Catherine Kautsky

Pianist Catherine Kautsky is Professor of Music at the University of Wisconsin-Madison and chair of its piano department. She has concertized throughout the United States and abroad as a recitalist, soloist with orchestra, and chamber musician, appearing in venues such as Alice Tully Hall and Carnegie Recital Hall in New York, Jordan Hall and the Gardner Museum in Boston, the Phillips Collection in Washington, D. C., and the Chicago Cultural Center. She has soloed with the St. Louis Symphony, Milwaukee Chamber Orchestra, and Wisconsin Chamber Orchestra, performed chamber music at the Aspen, Tanglewood, and Grand Teton summer music festivals, and appeared frequently on the radio in Chicago, New York, Washington, D. C., St. Louis, Pittsburgh, and Madison. Ms. Kautsky is the winner of the Passamaneck Competition in Pittsburgh, the C. D. Jackson Master Award at Tanglewood, and the Association Amicale d'Ecole Normale de Musique de Paris Prize of the French Piano Institute in Paris. Last November, she was awarded the 2005 Arts Institute Creative Arts Award at UW-Madison for her work connecting music with other disciplines, particularly literature. Ms. Kautsky has traveled widely, performing frequently in France and England, and presenting concerts and classes most recently in China, Korea, and South Africa. Her articles have appeared in such journals as Clavier, American Music Teacher, and International Piano, and her CD of three pieces for piano and narrator, in which she both performs and speaks, was issued by Vox Classics. Very seriously committed to teaching, Ms. Kautsky has held a grant for the last two years to take her studio touring, performing community outreach concerts in collaboration with dancers, actors, and students from other disciplines.
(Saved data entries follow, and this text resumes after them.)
-- ==== Sys2Proof/Machine/Int.lean ====
section
/-! DEFINITION. Integer and bit forms (R93 to R111). -/

namespace Sys2Proof.Machine

/-- The width N of R93. -/
def widthOf (wide : Bool) : Nat := if wide then 64 else 32

/-! ### Arithmetic (R97, R98) -/

/-- An arithmetic form of R97 on exact values. -/
def aluArith (mo : IMod) (d : Dst) (srcs : List Src) (t : Int → Int → Int → Int) : Alu :=
  aluInt d mo.wide mo.signed (srcs.map fun a => opI a mo.wide) fun v =>
    let rd := fun k => readInt mo.signed (widthOf mo.wide) (v k)
    fitInt mo (t (rd 0) (rd 1) (rd 2))

def aluIadd (mo : IMod) (d : Dst) (a b : Src) : Alu := aluArith mo d [a, b] fun x y _ => x + y
def aluIsub (mo : IMod) (d : Dst) (a b : Src) : Alu := aluArith mo d [a, b] fun x y _ => x - y
def aluImul (mo : IMod) (d : Dst) (a b : Src) : Alu := aluArith mo d [a, b] fun x y _ => x * y
def aluImad (mo : IMod) (d : Dst) (a b c : Src) : Alu := aluArith mo d [a, b, c] fun x y z => x * y + z
def aluIabs (mo : IMod) (d : Dst) (a : Src) : Alu := aluArith mo d [a] fun x _ _ => Int.ofNat x.natAbs
def aluIneg (mo : IMod) (d : Dst) (a : Src) : Alu := aluArith mo d [a] fun x _ _ => -x
/-- The upper half of the exact product. -/
def aluImulh (wide signed : Bool) (d : Dst) (a b : Src) : Alu :=
  aluArith ⟨wide, signed, false⟩ d [a, b] fun x y _ => (x * y).fdiv (2 ^ widthOf wide)
def aluImin (wide signed : Bool) (d : Dst) (a b : Src) : Alu :=
  aluArith ⟨wide, signed, false⟩ d [a, b] fun x y _ => min x y
def aluImax (wide signed : Bool) (d : Dst) (a b : Src) : Alu :=
  aluArith ⟨wide, signed, false⟩ d [a, b] fun x y _ => max x y

/-- The byte dot product, exact before its one wrap or saturation (R98). -/
def idp4Sum (signed : Bool) (x y z : Nat) : Int :=
  (List.range 4).foldl
    (fun t i => t + readInt signed 8 (x / 2 ^ (8 * i)) * readInt signed 8 (y / 2 ^ (8 * i))) (readInt signed 32 z)
def aluIdp4 (signed sat : Bool) (d : Dst) (a b c : Src) : Alu :=
  aluInt d false signed [opI a false, opI b false, opI c false] fun v =>
    fitInt ⟨false, signed, sat⟩ (idp4Sum signed (v 0) (v 1) (v 2))

/-! ### Logic and shifts (R99 to R101) -/

/-- A form of two N-bit operands. -/
def aluLogic (wide : Bool) (d : Dst) (a b : Src) (f : Nat → Nat → Nat) : Alu :=
  aluInt d wide false [opI a wide, opI b wide] fun v => f (v 0) (v 1)

/-- The complement on N bits. -/
def notN (wide : Bool) (x : Nat) : Nat := 2 ^ widthOf wide - 1 - x % 2 ^ widthOf wide

def aluAnd (wide : Bool) (d : Dst) (a b : Src) : Alu := aluLogic wide d a b fun x y => x &&& y
def aluOr (wide : Bool) (d : Dst) (a b : Src) : Alu := aluLogic wide d a b fun x y => x ||| y
def aluXor (wide : Bool) (d : Dst) (a b : Src) : Alu := aluLogic wide d a b fun x y => x ^^^ y
def aluAndn (wide : Bool) (d : Dst) (a b : Src) : Alu := aluLogic wide d a b fun x y => x &&& notN wide y
def aluOrn (wide : Bool) (d : Dst) (a b : Src) : Alu := aluLogic wide d a b fun x y => x ||| notN wide y

/-- A shift of an N-bit operand by a 32-bit amount (R100). -/
def aluShift (wide : Bool) (d : Dst) (a b : Src) (f : Nat → Nat → Nat → Nat) : Alu :=
  aluInt d wide false [opI a wide, opI b false] fun v => f (widthOf wide) (v 0) (v 1)

def shlN (n x k : Nat) : Nat := if n ≤ k then 0 else x * 2 ^ k % 2 ^ n
def shrN (n x k : Nat) : Nat := if n ≤ k then 0 else x % 2 ^ n / 2 ^ k
def sarN (n x k : Nat) : Nat := wrapInt n ((sext x n).fdiv (2 ^ min k n))
def rotN (n x k : Nat) : Nat :=
  let j := k % n
  (x * 2 ^ j % 2 ^ n) + x % 2 ^ n / 2 ^ (n - j)

def aluShl (wide : Bool) (d : Dst) (a b : Src) : Alu := aluShift wide d a b shlN
def aluShr (wide : Bool) (d : Dst) (a b : Src) : Alu := aluShift wide d a b shrN
def aluSar (wide : Bool) (d : Dst) (a b : Src) : Alu := aluShift wide d a b sarN
def aluRot (wide : Bool) (d : Dst) (a b : Src) : Alu := aluShift wide d a b rotN

/-- The funnel shift of {b, a} (R101). -/
def shfN (left : Bool) (n x y k : Nat) : Nat :=
  let s := min k n
  let w := y % 2 ^ n * 2 ^ n + x % 2 ^ n
  if left then w * 2 ^ s / 2 ^ n % 2 ^ n else w / 2 ^ s % 2 ^ n
def aluShf (left wide : Bool) (d : Dst) (a b c : Src) : Alu :=
  aluInt d wide false [opI a wide, opI b wide, opI c false] fun v => shfN left (widthOf wide) (v 0) (v 1) (v 2)

/-! ### Bit fields (R102 to R105) -/

/-- bfx: the field's bits, then extended (R102). -/
def bfxN (signed : Bool) (n x pos len : Nat) : Nat :=
  let len := min len n
  if len = 0 then 0
  else
    let f := ofBits ((List.range len).map fun i =>
      if pos + i < n then bitAt x (pos + i) else signed && bitAt x (n - 1))
    wrapInt n (readInt signed len f)
def aluBfx (wide signed : Bool) (d : Dst) (a b c : Src) : Alu :=
  aluInt d wide signed [opI a wide, opI b false, opI c false] fun v =>
    bfxN signed (widthOf wide) (v 0) (v 1) (v 2)

/-- bfi: len low bits of x over y from pos (R103). -/
def bfiN (n x y c : Nat) : Nat :=
  let pos := c % 256
  let len := c / 256 % 256
  ofBits ((List.range n).map fun i =>
    if pos ≤ i && i < pos + len then bitAt x (i - pos) else bitAt y i)
def aluBfi (wide : Bool) (d : Dst) (a b c : Src) : Alu :=
  aluInt d wide false [opI a wide, opI b wide, opI c false] fun v => bfiN (widthOf wide) (v 0) (v 1) (v 2)

/-- A count or reversal of N bits (R104). -/
def aluBits (wide : Bool) (d : Dst) (a : Src) (f : Nat → Nat → Nat) : Alu :=
  aluInt d wide false [opI a wide] fun v => f (v 0) (widthOf wide)
def aluPopc (wide : Bool) (d : Dst) (a : Src) : Alu := aluBits wide d a popcount
def aluClz (wide : Bool) (d : Dst) (a : Src) : Alu := aluBits wide d a clzN
def aluCtz (wide : Bool) (d : Dst) (a : Src) : Alu := aluBits wide d a ctzN
def aluBrev (wide : Bool) (d : Dst) (a : Src) : Alu := aluBits wide d a brevN

/-- Result byte i of perm (R105). -/
def permByte (x y c i : Nat) : Nat :=
  let n := c / 2 ^ (4 * i) % 16
  let b := (y % 2 ^ 32 * 2 ^ 32 + x % 2 ^ 32) / 2 ^ (8 * (n % 8)) % 256
  if 8 ≤ n then (if 128 ≤ b then 255 else 0) else b
def permN (x y c : Nat) : Nat := packFields 8 ((List.range 4).map (permByte x y c))
def aluPerm (d : Dst) (a b c : Src) : Alu :=
  aluInt d false false [opI a false, opI b false, opI c false] fun v => permN (v 0) (v 1) (v 2)

/-! ### Compare and select (R106, R107) -/

def icmpX (cc : ICond) (x y : Int) : Bool :=
  match cc with
  | .eq => decide (x = y)
  | .ne => decide (x ≠ y)
  | .lt => decide (x < y)
  | .le => decide (x ≤ y)
  | .gt => decide (y < x)
  | .ge => decide (y ≤ x)
def aluIcmp (cc : ICond) (wide signed : Bool) (d : Dst) (a b : Src) : Alu :=
  aluInt d d.isS false [opI a wide, opI b wide] fun v =>
    let rd := fun k => readInt signed (widthOf wide) (v k)
    (icmpX cc (rd 0) (rd 1)).toNat

/-- sel: a mask bit in the vector form, a whole N-bit value in the uniform one (R107; DEDUCED, log 14). -/
def aluSel (wide : Bool) (d : Dst) (a b c : Src) : Alu :=
  { d, dwide := wide, dsign := false, srcs := [opI a wide, opI b wide, opI c wide], old := false, trans := false
    f := fun l v _ _ _ => (if (if d.isS then v 2 l != 0 else bitAt (v 2 l) l) then v 0 l else v 1 l, .none) }

/-! ### Moves and addresses (R108 to R111) -/

/-- mov: an m destination takes bit L of a mask word, or whether a lane value is not zero (R108). -/
def movVal (d : Dst) (a : Src) (l x : Nat) : Nat :=
  match d, a with
  | .m _, .v _ => (x != 0).toNat
  | .m _, .b _ => (x != 0).toNat
  | .m _, _ => (bitAt x l).toNat
  | _, _ => x
def aluMov (wide signed : Bool) (d : Dst) (a : Src) : Alu :=
  { d, dwide := wide, dsign := signed && !a.isM, srcs := [opI a wide], old := false, trans := false
    f := fun l v _ _ _ => (movVal d a l (v 0 l), .none) }
def aluMovGetv (d : Dst) (i : IdName) : Alu := aluInt d false false [opI (.idn i) false] fun v => v 0

/-- movi of R110. -/
def moviN (wide signed : Bool) (i : Nat) : Nat := wrapInt (widthOf wide) (readInt signed 24 i)
def aluMovi (wide signed : Bool) (d : Dst) (i : BitVec 24) : Alu :=
  aluInt d wide signed [] fun _ => moviN wide signed i.toNat

/-- The destination with bits [lo + n − 1 : lo] replaced. -/
def replaceBits (old lo n x : Nat) : Nat := old - fld old lo n * 2 ^ lo + x % 2 ^ n * 2 ^ lo
/-- A form that replaces bits of its destination. -/
def aluReplace (wide signed : Bool) (d : Dst) (f : Nat → Nat) : Alu :=
  { d, dwide := wide, dsign := signed, srcs := [], old := true, trans := false
    f := fun l _ o _ _ => (f (o l), .none) }
def aluMoviH1 (wide signed : Bool) (d : Dst) (i : BitVec 24) : Alu :=
  aluReplace wide signed d fun o =>
    if wide then replaceBits o 24 24 i.toNat else replaceBits (o % 2 ^ 32) 24 8 i.toNat
def aluMoviH2 (signed : Bool) (d : Dst) (i : BitVec 24) : Alu :=
  aluReplace true signed d fun o => replaceBits o 48 16 i.toNat

/-- ea(base, index, scale, offset), the index as a signed 32-bit value (R33, R41). -/
def eaOf (base index scale : Nat) (off : BitVec 16) : DWord :=
  BitVec.ofNat 64 (wrapInt 64 (Int.ofNat base + sext index 32 * 2 ^ scale + off.toInt))
def aluLea (wide : Bool) (d : Dst) (m : MemOp) : Alu :=
  aluInt d wide false [opI (.s m.base) true, opI m.index false] fun v =>
    let a := (eaOf (v 0) (v 1) m.scale m.off).toNat
    if wide then a else a % 2 ^ 32

/-! ### Meanings -/

def execIadd (mo : IMod) (d : Dst) (a b : Src) (s : State) := commit s (aluIssue (aluIadd mo d a b) s)
def execIsub (mo : IMod) (d : Dst) (a b : Src) (s : State) := commit s (aluIssue (aluIsub mo d a b) s)
def execImul (mo : IMod) (d : Dst) (a b : Src) (s : State) := commit s (aluIssue (aluImul mo d a b) s)
def execImulh (wide signed : Bool) (d : Dst) (a b : Src) (s : State) :=
  commit s (aluIssue (aluImulh wide signed d a b) s)
def execImad (mo : IMod) (d : Dst) (a b c : Src) (s : State) := commit s (aluIssue (aluImad mo d a b c) s)
def execIabs (mo : IMod) (d : Dst) (a : Src) (s : State) := commit s (aluIssue (aluIabs mo d a) s)
def execIneg (mo : IMod) (d : Dst) (a : Src) (s : State) := commit s (aluIssue (aluIneg mo d a) s)
def execImin (wide signed : Bool) (d : Dst) (a b : Src) (s : State) :=
  commit s (aluIssue (aluImin wide signed d a b) s)
def execImax (wide signed : Bool) (d : Dst) (a b : Src) (s : State) :=
  commit s (aluIssue (aluImax wide signed d a b) s)
def execIdp4 (signed sat : Bool) (d : Dst) (a b c : Src) (s : State) :=
  commit s (aluIssue (aluIdp4 signed sat d a b c) s)
def execAnd (wide : Bool) (d : Dst) (a b : Src) (s : State) := commit s (aluIssue (aluAnd wide d a b) s)
def execOr (wide : Bool) (d : Dst) (a b : Src) (s : State) := commit s (aluIssue (aluOr wide d a b) s)
def execXor (wide : Bool) (d : Dst) (a b : Src) (s : State) := commit s (aluIssue (aluXor wide d a b) s)
def execAndn (wide : Bool) (d : Dst) (a b : Src) (s : State) := commit s (aluIssue (aluAndn wide d a b) s)
def execOrn (wide : Bool) (d : Dst) (a b : Src) (s : State) := commit s (aluIssue (aluOrn wide d a b) s)
def execShl (wide : Bool) (d : Dst) (a b : Src) (s : State) := commit s (aluIssue (aluShl wide d a b) s)
def execShr (wide : Bool) (d : Dst) (a b : Src) (s : State) := commit s (aluIssue (aluShr wide d a b) s)
def execSar (wide : Bool) (d : Dst) (a b : Src) (s : State) := commit s (aluIssue (aluSar wide d a b) s)
def execRot (wide : Bool) (d : Dst) (a b : Src) (s : State) := commit s (aluIssue (aluRot wide d a b) s)
def execShf (left wide : Bool) (d : Dst) (a b c : Src) (s : State) :=
  commit s (aluIssue (aluShf left wide d a b c) s)
def execBfx (wide signed : Bool) (d : Dst) (a b c : Src) (s : State) :=
  commit s (aluIssue (aluBfx wide signed d a b c) s)
def execBfi (wide : Bool) (d : Dst) (a b c : Src) (s : State) := commit s (aluIssue (aluBfi wide d a b c) s)
def execPopc (wide : Bool) (d : Dst) (a : Src) (s : State) := commit s (aluIssue (aluPopc wide d a) s)
def execClz (wide : Bool) (d : Dst) (a : Src) (s : State) := commit s (aluIssue (aluClz wide d a) s)
def execCtz (wide : Bool) (d : Dst) (a : Src) (s : State) := commit s (aluIssue (aluCtz wide d a) s)
def execBrev (wide : Bool) (d : Dst) (a : Src) (s : State) := commit s (aluIssue (aluBrev wide d a) s)
def execPerm (d : Dst) (a b c : Src) (s : State) := commit s (aluIssue (aluPerm d a b c) s)
def execIcmp (cc : ICond) (wide signed : Bool) (d : Dst) (a b : Src) (s : State) :=
  commit s (aluIssue (aluIcmp cc wide signed d a b) s)
def execSel (wide : Bool) (d : Dst) (a b c : Src) (s : State) := commit s (aluIssue (aluSel wide d a b c) s)
def execMov (wide signed : Bool) (d : Dst) (a : Src) (s : State) := commit s (aluIssue (aluMov wide signed d a) s)
def execMovGetv (d : Dst) (i : IdName) (s : State) := commit s (aluIssue (aluMovGetv d i) s)
def execMovi (wide signed : Bool) (d : Dst) (i : BitVec 24) (s : State) :=
  commit s (aluIssue (aluMovi wide signed d i) s)
def execMoviH1 (wide signed : Bool) (d : Dst) (i : BitVec 24) (s : State) :=
  commit s (aluIssue (aluMoviH1 wide signed d i) s)
def execMoviH2 (signed : Bool) (d : Dst) (i : BitVec 24) (s : State) :=
  commit s (aluIssue (aluMoviH2 signed d i) s)
def execLea (wide : Bool) (d : Dst) (m : MemOp) (s : State) := commit s (aluIssue (aluLea wide d m) s)

end Sys2Proof.Machine
end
Ms. Kautsky holds a bachelor's degree from the New England Conservatory, a master's degree from the Juilliard School, and a doctoral degree in performance from the State University of New York at Stony Brook, where she studied under Gilbert Kalish. Following her New York debut, The New York Times called her "a pianist who can play Mozart and Schubert as though their sentiments and habits of speech coincided exactly with hers. . . . She gave these pieces nuances that made them meaningful on a human everyday level. The music spoke directly to the listener, with neither obfuscation nor pretense."